How can ports and cruise line associations work together to serve the sector best? MedCruise president Stavros Hatzakos and secretary general Thanos Pallis outline the key challenges
As a cruise ports’ association, MedCruise welcomes the work of ports’ users to strengthen the association representing them. As with the restructuring of the Cruise Lines International Association (CLIA), the recent formation of the CLIA global ports committee is a step that we salute.
This move will facilitate interaction between cruise lines. It will also help our port members to better understand the views, requests and demands of their clients.
Fortunately, the port industry in the Mediterranean and its adjoining seas has its own structures of association already in place. MedCruise is the platform where ports hosting more than 80% of cruise passenger movements and cruise calls in the region can effectively discuss and reflect on what the committee representing the other side of the market might produce.
MedCruise wants to advance its collaboration with CLIA, which represents cruise lines around the world, and any relevant committee that cruise lines put in place.
Indeed, it already encourages collaboration of our members with cruise line executives in an effective way that includes their presence in our general assemblies and several other events. At the recent MedCruise general assembly, held in Castellon in May, 120 participants welcomed 10 executives, including Robert Ashdown, secretary general of CLIA Europe, and Adam Sharp (RCL), the chairman of the Ports & Infrastructure Committee for CLIA Europe, providing unique opportunities for interaction.
The positive outcome of the intervention made by the joint CLIA Europe/MedCruise statement in October 2013, and the move of the European Commission to simplify visa codes for third-country visitors to the Schengen passport-free area, is also indicative of good relations between the two organisations.
Thus, we have already started discussions with CLIA in order to detail the desired nature of the relationship between the two organisations.
It is necessary to sound a note of caution, however: the cruise sector can benefit from the emerging structures of the respective associations only once certain conditions are fulfilled.
First, a burden might arise due to the willingness of few to see the establishment of a rare pattern that is the blurring of membership (i.e. ports joining the association that represents cruise lines or vice versa). Associations like CLIA and MedCruise will be productive only if they respect the fundamentals of the market. In each sector there are always the interests of those demanding services and the interests of those supplying services. Each side of the market needs to advocate its interests through its respective associations, and should continue to do so.
Clearly, ports need their distinctive associations, insofar as they are effective, in the same way that cruise lines should have their own.
This is particularly true in the case of the Mediterranean and its adjoining seas. Collaboration is more effective when ports proceed in engagement collectively. MedCruise is a unique ports’ association that includes 71 members, representing more than 100 ports and more than 28 million cruise passenger movements in 20 countries, while several cruise-related companies and agents have joined its associate members’ programme.

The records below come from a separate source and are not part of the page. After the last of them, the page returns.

/-- An aperture that is open while its unit's settings change has an unpredictable result (R348): its flag is a free value. -/
def State.smuDisturb (s : State) (m : Nat) : State :=
  if s.smuAperOpen m then
    let (b, s) := s.draw 2
    s.modSmu m (fun y => { y with aper := y.aper.map (fun a =>
      if a.openAt < s.tb.loc ∧ s.tb.loc < a.closeAt then { a with clamp := a.clamp || decide (b = 1) } else a) })
  else s

/-- Whether two settings differ in what an open aperture may not see change (R348). -/
def SmuSet.moves (was x : SmuSet) : Bool :=
  x.conn != was.conn || x.fi != was.fi || x.vr != was.vr || x.ir != was.ir || x.force != was.force

/-- The CLAMP outcome of the allocation check (R345). -/
def State.smuShort (s : State) (m : Nat) (owner : Option Nat) : State :=
  let s := s.setBit F.SMU_QSTATUS_isum_clamp (smuQ m) 0 true
  (s.markFor m mkClamp owner).smuFault m sevAdvisory

/-- What a copy that the envelope has changed tells (R360): `raw` are the settings before. -/
def State.smuTellEnv (s : State) (m : Nat) (owner : Option Nat) (cfg lvl : Bool) (raw : SmuSet) : State :=
  let x := s.smuEnvelope m raw
  if (cfg || lvl) && (x.force != raw.force || (cfg && (x.hi != raw.hi || x.lo != raw.lo))) then
    let s := s.setBit F.SMU_QSTATUS_env_clamp (smuQ m) 0 true
    let s := s.modSmu m (fun y => { y with envClamps := y.envClamps + 1 })
    (s.markFor m mkClamp owner).smuFault m sevAdvisory
  else s

/-- Whether a unit has tripped in this timing-plane cycle: its trip then acts first, and a clear leaves the latch set (R358, R359). -/
def State.smuTripNow (s : State) (m : Nat) : Bool := (s.smuCh m).trippedAt.any (fun t => t / cycle == s.tb.loc / cycle)

/-- The cfg and lvl groups of a record act on a unit. In Survey a unit connects to the internal references alone, and its balls stay parked (R366). -/
def State.smuApply (s : State) (m : Nat) (owner : Option Nat) (cfg lvl mon : Bool) : State :=
  let was := s.smuNow m
  let raw := (s.smuNew m cfg lvl).limited
  let raw := if cfg then { raw with conn := raw.conn && s.md.mode != .survey } else { raw with conn := was.conn }
  let x := s.smuEnvelope m raw
  let s := s.smuTellEnv m owner cfg lvl raw
  if !(cfg || lvl) then s.smuPut m x false false mon
  else
    match s.smuAlloc m x with
    | (none, _) => (s.smuPut m x false false mon).smuShort m owner
    | (some x, cut) =>
      let s := if cut then s.smuShort m owner else s
      let s := if was.moves x then s.smuDisturb m else s
      let s := s.smuPut m x cfg lvl mon
      let s := if cfg then s.smuConnect m x.conn owner else s
      if x.conn then s.smuDrive m was x lvl else s.modSmu m (fun y => { y with rangeNow := x.ir })

/-- A unit left in standby applies its pending halves (R361). -/
def State.smuTakeIdle (s : State) (m : Nat) : State := if s.smuConn m then s else s.smuTakeCorr m

/-- The connect bit of a record acts alone, as Line-Rate has it (R125): a unit that connects forces its active set's value. -/
def State.smuLink (s : State) (m : Nat) (owner : Option Nat) : State :=
  let on := s.smuFld F.SMU_CFG_connect m == 1
  let was := s.smuNow m
  let x : SmuSet := { was with conn := on }
  match s.smuAlloc m x with
  | (none, _) => s.smuShort m owner
  | (some x, cut) =>
    let s := if cut then s.smuShort m owner else s
    let s := if was.moves x then s.smuDisturb m else s
    let s := (s.setSmuAct F.SMU_CFG_connect m on.toNat).smuConnect m on owner
    let s := (s.setSmuAct F.SMU_CLAMP_HI_clamp m (ofSigned 24 x.hi)).setSmuAct F.SMU_CLAMP_LO_clamp m (ofSigned 24 x.lo)
    let s := s.setSmuAct F.SMU_FORCE_CODE_force m (ofSigned 24 x.force)
    if on && (!was.conn || x.force != was.force) then s.smuDrive m { was with conn := false } x false else s

/-- A record for a unit that a latched trip has cut: its mon group acts, and a disconnect; in the timing-plane cycle of the trip itself the other
groups are copied too, but the cut stays (R358, R359). -/
def State.smuForceCut (s : State) (m : Nat) (owner : Option Nat) (cfg lvl mon : Bool) : State :=
  let s := if s.smuTripNow m then
      let raw := (s.smuNew m cfg lvl).limited
      (s.smuTellEnv m owner cfg lvl raw).smuPut m (s.smuEnvelope m raw) cfg lvl mon
    else if mon then s.smuPut m (s.smuNow m) false false true else s
  if cfg && s.smuFld F.SMU_CFG_connect m == 0 then
    let s := if s.smuConn m then s.smuDisturb m else s
    (s.setSmuAct F.SMU_CFG_connect m 0).smuConnect m false none
  else s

For any port to back the association of its users – or for any cruise line to back the association representing the ports of the region – just boosts the accounts of the respective associations.
The other condition is to avoid duplication of associations’ formats, currently produced by establishing, beyond a global and a regional branch, additional national branches. These too-costly formats for their membership are unnecessary, while they confuse all those involved in cruise. There is, for instance, no way that a port manager will be involved in all levels of CLIA-related organisations (i.e. global, regional, national). It is improbable that she or he will attend all associated events. And there is most probably a danger of not being able to understand who is speaking with an authoritative voice.
At the same time this duplication results in lack of membership, and national-level associations seeking membership in too many unorthodox ways.
Once these conditions are understood and respected by all stakeholders, the observed tension produced by the lack of clear rules regarding interests and advocacy will ease, and the respective associations will go from good to better for the benefit of the entire cruise sector, rather than for one industry alone.